Tanya Bennet, a PhD student in Biomedical Engineering, uses a pipet while working on the development of an in vitro model of the injured spinal cord

Tanya Bennet, a PhD student in Biomedical Engineering, is pipetting hydrogels that serve as scaffolds for neural cells, in the development of an in vitro model of the injured spinal cord. Photo: Martin Dee


Serious disorders affecting the brain and nervous system can be complex to treat. UBC researchers are exploring some promising new avenues.


A multidisciplinary research team hopes to mend the gap

A car crash, a sporting collision, a fall from a ladder — incidents like these can change lives in an instant. If the spinal cord snaps, the resulting gap means nerve impulses from the brain can’t reach the body. That disruption can cause significant health problems including chronic pain, sexual dysfunction, loss of bladder or bowel control, and paralysis.

Spinal cord injury (SCI) also poses serious challenges for healthcare treatment.

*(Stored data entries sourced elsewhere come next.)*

-- ==== Sys2Proof/Machine/Flags.lean ====
section
/-! DEFINITION. The flags: the error kinds and their codes (R240), the CRC-8 function and its `valid`
output (R120 to R126), and the two registers that pack flags for the host, STATUS and CRC (R61). -/

namespace Sys2Proof.Machine

/-- The error kinds (R240). -/
inductive ErrorKind where
  /-- A reset pulse sampled the line high, or a discovery pair read (1,1) (R241). -/
  | noPresence
  /-- The 64 bits READ_ADDRESS read fail their CRC check (R242). -/
  | addressCrcMismatch
  /-- Host software only: "no command of the core" raises it (R225, R240). -/
  | scratchpadCrcMismatch
  /-- The word matches no row of the opcode map (R243). -/
  | illegalCommand
  /-- SELECT or CRC_ADDR with an index at or beyond `REG_COUNT` (R244). -/
  | badIndex
  /-- A pass of SEARCH completed with the registry full (R245). -/
  | registryFull
  deriving DecidableEq, Repr

/-- The code in `ERR` (R240); 0 stands for success, 7 for nothing. -/
def ErrorKind.code : ErrorKind → BitVec 3
  | .noPresence => 1
  | .addressCrcMismatch => 2
  | .scratchpadCrcMismatch => 3
  | .illegalCommand => 4
  | .badIndex => 5
  | .registryFull => 6

/-- One bit step of the CRC: shift toward bit 0, feedback constant 0x8C (R123; log entry 16). -/
def crcBit (acc : Byte) (b : Bool) : Byte :=
  if acc.getLsbD 0 ^^ b then (acc >>> 1) ^^^ 0x8C#8 else acc >>> 1

/-- `crc8_update` in its bit-serial form: the bits of the byte in wire order (R123). -/
def crcUpdate (acc byte : Byte) : Byte :=
  (List.range 8).foldl (fun a k => crcBit a (byte.getLsbD k)) acc

/-- `T_LO` (R122). -/
def crcTableLow : List Byte :=
  [0x00, 0x5E, 0xBC, 0xE2, 0x61, 0x3F, 0xDD, 0x83, 0xC2, 0x9C, 0x7E, 0x20, 0xA3, 0xFD, 0x1F, 0x41]

/-- `T_HI` (R122). -/
def crcTableHigh : List Byte :=
  [0x00, 0x9D, 0x23, 0xBE, 0x46, 0xDB, 0x65, 0xF8, 0x8C, 0x11, 0xAF, 0x32, 0xCA, 0x57, 0xE9, 0x74]

/-- `crc8_update` in its table form (R121); no meaning calls it, R123 says the two are one function. -/
def crcUpdateTable (acc byte : Byte) : Byte :=
  let x := acc ^^^ byte
  crcTableLow.getD (x.extractLsb' 0 4).toNat 0 ^^^ crcTableHigh.getD (x.extractLsb' 4 4).toNat 0

/-- `crc8` of a byte sequence, index 0 first, from accumulator 0 (R124, R126). -/
def crc8 (bytes : List Byte) : Byte := bytes.foldl crcUpdate 0

/-- The `valid` output: the accumulator equals the stored CRC byte (R125). -/
def crcValidFor (bytes : List Byte) (stored : Byte) : Bool := crc8 bytes == stored

/-- `valid_address(a)` (R106). -/
def validAddress (a : Address) : Bool := crcValidFor (lowBytes a) (crcByteOf a)

/-- `STATUS = BUSY | OVR << 1 | ERR << 2`, bits above read 0 (R61). -/
def statusWord (s : State) : HostWord :=
  (0#27 : BitVec 27) ++ s.err ++ BitVec.ofBool s.ovr ++ BitVec.ofBool s.busy

/-- `CRC`: `CRC_ACC` in [7:0], `CRC_VALID` in bit 8, bits above read 0 (R61). -/
def crcWord (s : State) : HostWord :=
  (0#23 : BitVec 23) ++ BitVec.ofBool s.crcValid ++ s.crcAcc

end Sys2Proof.Machine
end

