-- ==== Sys2Proof/Machine/Step.lean ====
section
/-! DEFINITION. One step: the host's next input, or, with none, the next small step of the sequencer
(log entry 1). After reset the core "does nothing until the host writes `CMD`" (R270). -/

namespace Sys2Proof.Machine

def step (s : State) : Host.Outcome State Fault Refusal :=
  match s.inputs with
  | [] => seqTick s
  | x :: rest => hostInput x (takeInput rest s)

/-- The state in which the very next step is the `CMD` write of the table's word `w` to an idle core
(log entry 11). -/
def State.withFetchWord (s : State) (nbits w : Nat) : State := nextCommand (tableWord nbits w) s

end Sys2Proof.Machine
end

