@[simp] theorem raise_registry (e : ErrorKind) (s : State) : (raise e s).registry = s.registry := rfl
@[simp] theorem raise_dqOe (e : ErrorKind) (s : State) : (raise e s).dqOe = s.dqOe := rfl
@[simp] theorem raise_data (e : ErrorKind) (s : State) : (raise e s).data = s.data := rfl
@[simp] theorem raise_crcAcc (e : ErrorKind) (s : State) : (raise e s).crcAcc = s.crcAcc := rfl
@[simp] theorem raise_crcValid (e : ErrorKind) (s : State) : (raise e s).crcValid = s.crcValid := rfl
@[simp] theorem raise_err (e : ErrorKind) (s : State) : (raise e s).err = e.code := rfl
@[simp] theorem raise_busy (e : ErrorKind) (s : State) : (raise e s).busy = false := rfl
@[simp] theorem raise_ovr (e : ErrorKind) (s : State) : (raise e s).ovr = s.ovr := rfl
@[simp] theorem raise_regIndex (e : ErrorKind) (s : State) : (raise e s).regIndex = s.regIndex := rfl
@[simp] theorem raise_rom (e : ErrorKind) (s : State) : (raise e s).rom = s.rom := rfl
@[simp] theorem raise_lastZero (e : ErrorKind) (s : State) : (raise e s).lastZero = s.lastZero := rfl
@[simp] theorem raise_lastFork (e : ErrorKind) (s : State) : (raise e s).lastFork = s.lastFork := rfl
@[simp] theorem raise_bitPos (e : ErrorKind) (s : State) : (raise e s).bitPos = s.bitPos := rfl
@[simp] theorem raise_idBit (e : ErrorKind) (s : State) : (raise e s).idBit = s.idBit := rfl
@[simp] theorem raise_cmpBit (e : ErrorKind) (s : State) : (raise e s).cmpBit = s.cmpBit := rfl
@[simp] theorem raise_shift (e : ErrorKind) (s : State) : (raise e s).shift = s.shift := rfl
@[simp] theorem raise_bitIdx (e : ErrorKind) (s : State) : (raise e s).bitIdx = s.bitIdx := rfl
@[simp] theorem raise_timer (e : ErrorKind) (s : State) : (raise e s).timer = s.timer := rfl
@[simp] theorem raise_seq (e : ErrorKind) (s : State) : (raise e s).seq = Seq.idle := rfl
@[simp] theorem raise_latch (e : ErrorKind) (s : State) : (raise e s).latch = s.latch := rfl
@[simp] theorem raise_regDepth (e : ErrorKind) (s : State) : (raise e s).regDepth = s.regDepth := rfl
@[simp] theorem raise_line (e : ErrorKind) (s : State) : (raise e s).line = s.line := rfl
@[simp] theorem raise_samples (e : ErrorKind) (s : State) : (raise e s).samples = s.samples := rfl
@[simp] theorem raise_trace (e : ErrorKind) (s : State) : (raise e s).trace = s.trace := rfl
@[simp] theorem raise_inputs (e : ErrorKind) (s : State) : (raise e s).inputs = s.inputs := rfl
@[simp] theorem raise_hostData (e : ErrorKind) (s : State) : (raise e s).hostData = s.hostData := rfl
@[simp] theorem raise_freeReads (e : ErrorKind) (s : State) : (raise e s).freeReads = s.freeReads := rfl

@[simp] theorem afterBus_registry (n : Nat) (sl : List Slot) (s : State) : (afterBus n sl s).registry = s.registry := rfl
@[simp] theorem afterBus_dqOe (n : Nat) (sl : List Slot) (s : State) : (afterBus n sl s).dqOe = false := rfl
@[simp] theorem afterBus_data (n : Nat) (sl : List Slot) (s : State) : (afterBus n sl s).data = s.data := rfl
@[simp] theorem afterBus_crcAcc (n : Nat) (sl : List Slot) (s : State) : (afterBus n sl s).crcAcc = s.crcAcc := rfl
@[simp] theorem afterBus_crcValid (n : Nat) (sl : List Slot) (s : State) : (afterBus n sl s).crcValid = s.crcValid := rfl
@[simp] theorem afterBus_err (n : Nat) (sl : List Slot) (s : State) : (afterBus n sl s).err = s.err := rfl
@[simp] theorem afterBus_busy (n : Nat) (sl : List Slot) (s : State) : (afterBus n sl s).busy = s.busy := rfl
@[simp] theorem afterBus_ovr (n : Nat) (sl : List Slot) (s : State) : (afterBus n sl s).ovr = s.ovr := rfl
@[simp] theorem afterBus_regIndex (n : Nat) (sl : List Slot) (s : State) : (afterBus n sl s).regIndex = s.regIndex := rfl
@[simp] theorem afterBus_rom (n : Nat) (sl : List Slot) (s : State) : (afterBus n sl s).rom = s.rom := rfl
@[simp] theorem afterBus_lastZero (n : Nat) (sl : List Slot) (s : State) : (afterBus n sl s).lastZero = s.lastZero := rfl
@[simp] theorem afterBus_lastFork (n : Nat) (sl : List Slot) (s : State) : (afterBus n sl s).lastFork = s.lastFork := rfl
@[simp] theorem afterBus_bitPos (n : Nat) (sl : List Slot) (s : State) : (afterBus n sl s).bitPos = s.bitPos := rfl
@[simp] theorem afterBus_idBit (n : Nat) (sl : List Slot) (s : State) : (afterBus n sl s).idBit = s.idBit := rfl
@[simp] theorem afterBus_cmpBit (n : Nat) (sl : List Slot) (s : State) : (afterBus n sl s).cmpBit = s.cmpBit := rfl
@[simp] theorem afterBus_shift (n : Nat) (sl : List Slot) (s : State) : (afterBus n sl s).shift = s.shift := rfl
@[simp] theorem afterBus_bitIdx (n : Nat) (sl : List Slot) (s : State) : (afterBus n sl s).bitIdx = s.bitIdx := rfl
@[simp] theorem afterBus_timer (n : Nat) (sl : List Slot) (s : State) : (afterBus n sl s).timer = s.timer := rfl
@[simp] theorem afterBus_seq (n : Nat) (sl : List Slot) (s : State) : (afterBus n sl s).seq = s.seq := rfl
@[simp] theorem afterBus_latch (n : Nat) (sl : List Slot) (s : State) : (afterBus n sl s).latch = s.latch := rfl
@[simp] theorem afterBus_regDepth (n : Nat) (sl : List Slot) (s : State) : (afterBus n sl s).regDepth = s.regDepth := rfl
@[simp] theorem afterBus_line (n : Nat) (sl : List Slot) (s : State) : (afterBus n sl s).line = s.line.drop n := rfl
@[simp] theorem afterBus_samples (n : Nat) (sl : List Slot) (s : State) : (afterBus n sl s).samples = s.samples + n := rfl
@[simp] theorem afterBus_trace (n : Nat) (sl : List Slot) (s : State) : (afterBus n sl s).trace = afterSlots sl s.trace := rfl
@[simp] theorem afterBus_inputs (n : Nat) (sl : List Slot) (s : State) : (afterBus n sl s).inputs = s.inputs := rfl
@[simp] theorem afterBus_hostData (n : Nat) (sl : List Slot) (s : State) : (afterBus n sl s).hostData = s.hostData := rfl
@[simp] theorem afterBus_freeReads (n : Nat) (sl : List Slot) (s : State) : (afterBus n sl s).freeReads = s.freeReads := rfl

@[simp] theorem forgetLocal_registry (s : State) : (forgetLocal s).registry = s.registry := rfl
@[simp] theorem forgetLocal_dqOe (s : State) : (forgetLocal s).dqOe = s.dqOe := rfl
@[simp] theorem forgetLocal_data (s : State) : (forgetLocal s).data = s.data := rfl
@[simp] theorem forgetLocal_crcAcc (s : State) : (forgetLocal s).crcAcc = s.crcAcc := rfl
@[simp] theorem forgetLocal_crcValid (s : State) : (forgetLocal s).crcValid = s.crcValid := rfl
@[simp] theorem forgetLocal_err (s : State) : (forgetLocal s).err = s.err := rfl
@[simp] theorem forgetLocal_busy (s : State) : (forgetLocal s).busy = s.busy := rfl
@[simp] theorem forgetLocal_ovr (s : State) : (forgetLocal s).ovr = s.ovr := rfl
@[simp] theorem forgetLocal_regIndex (s : State) : (forgetLocal s).regIndex = s.regIndex := rfl
@[simp] theorem forgetLocal_rom (s : State) : (forgetLocal s).rom = 0 := rfl
@[simp] theorem forgetLocal_lastZero (s : State) : (forgetLocal s).lastZero = 0 := rfl
@[simp] theorem forgetLocal_lastFork (s : State) : (forgetLocal s).lastFork = 0 := rfl
@[simp] theorem forgetLocal_bitPos (s : State) : (forgetLocal s).bitPos = 0 := rfl
@[simp] theorem forgetLocal_idBit (s : State) : (forgetLocal s).idBit = false := rfl
@[simp] theorem forgetLocal_cmpBit (s : State) : (forgetLocal s).cmpBit = false := rfl
@[simp] theorem forgetLocal_shift (s : State) : (forgetLocal s).shift = 0 := rfl
@[simp] theorem forgetLocal_bitIdx (s : State) : (forgetLocal s).bitIdx = 0 := rfl
@[simp] theorem forgetLocal_timer (s : State) : (forgetLocal s).timer = 0 := rfl
@[simp] theorem forgetLocal_seq (s : State) : (forgetLocal s).seq = s.seq := rfl
@[simp] theorem forgetLocal_latch (s : State) : (forgetLocal s).latch = false := rfl
@[simp] theorem forgetLocal_regDepth (s : State) : (forgetLocal s).regDepth = s.regDepth := rfl
@[simp] theorem forgetLocal_line (s : State) : (forgetLocal s).line = s.line := rfl
@[simp] theorem forgetLocal_samples (s : State) : (forgetLocal s).samples = s.samples := rfl
@[simp] theorem forgetLocal_trace (s : State) : (forgetLocal s).trace = s.trace := rfl
@[simp] theorem forgetLocal_inputs (s : State) : (forgetLocal s).inputs = s.inputs := rfl
@[simp] theorem forgetLocal_hostData (s : State) : (forgetLocal s).hostData = s.hostData := rfl
@[simp] theorem forgetLocal_freeReads (s : State) : (forgetLocal s).freeReads = s.freeReads := rfl

end Sys2Proof.Machine
end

Invasive surgery and the use of solid materials for repairing the gap carry the risk of damaging any remaining nerve fibres and bodily functions.

An innovative approach to treatment offers hope. UBC’s multidisciplinary Mend the Gap team is developing a soft gel biomaterial that a machine-vision-equipped surgical robot can inject precisely into the point of injury to help nerve fibres regrow. In contrast to previous treatments, the biomaterials are compatible with bodily systems and structures, says research lead Dr. John Madden, a UBC electrical and computer engineering professor. The gels can also contain medication to modify scar tissue (which can complicate repair) as well as revive nerve fibres.

“The soft gel that our team plans to use contains tiny magnetic rods that are aligned using an external magnet, creating guide rails that support the nerve fibres to grow in the right direction, eventually crossing the gap,” Madden says. 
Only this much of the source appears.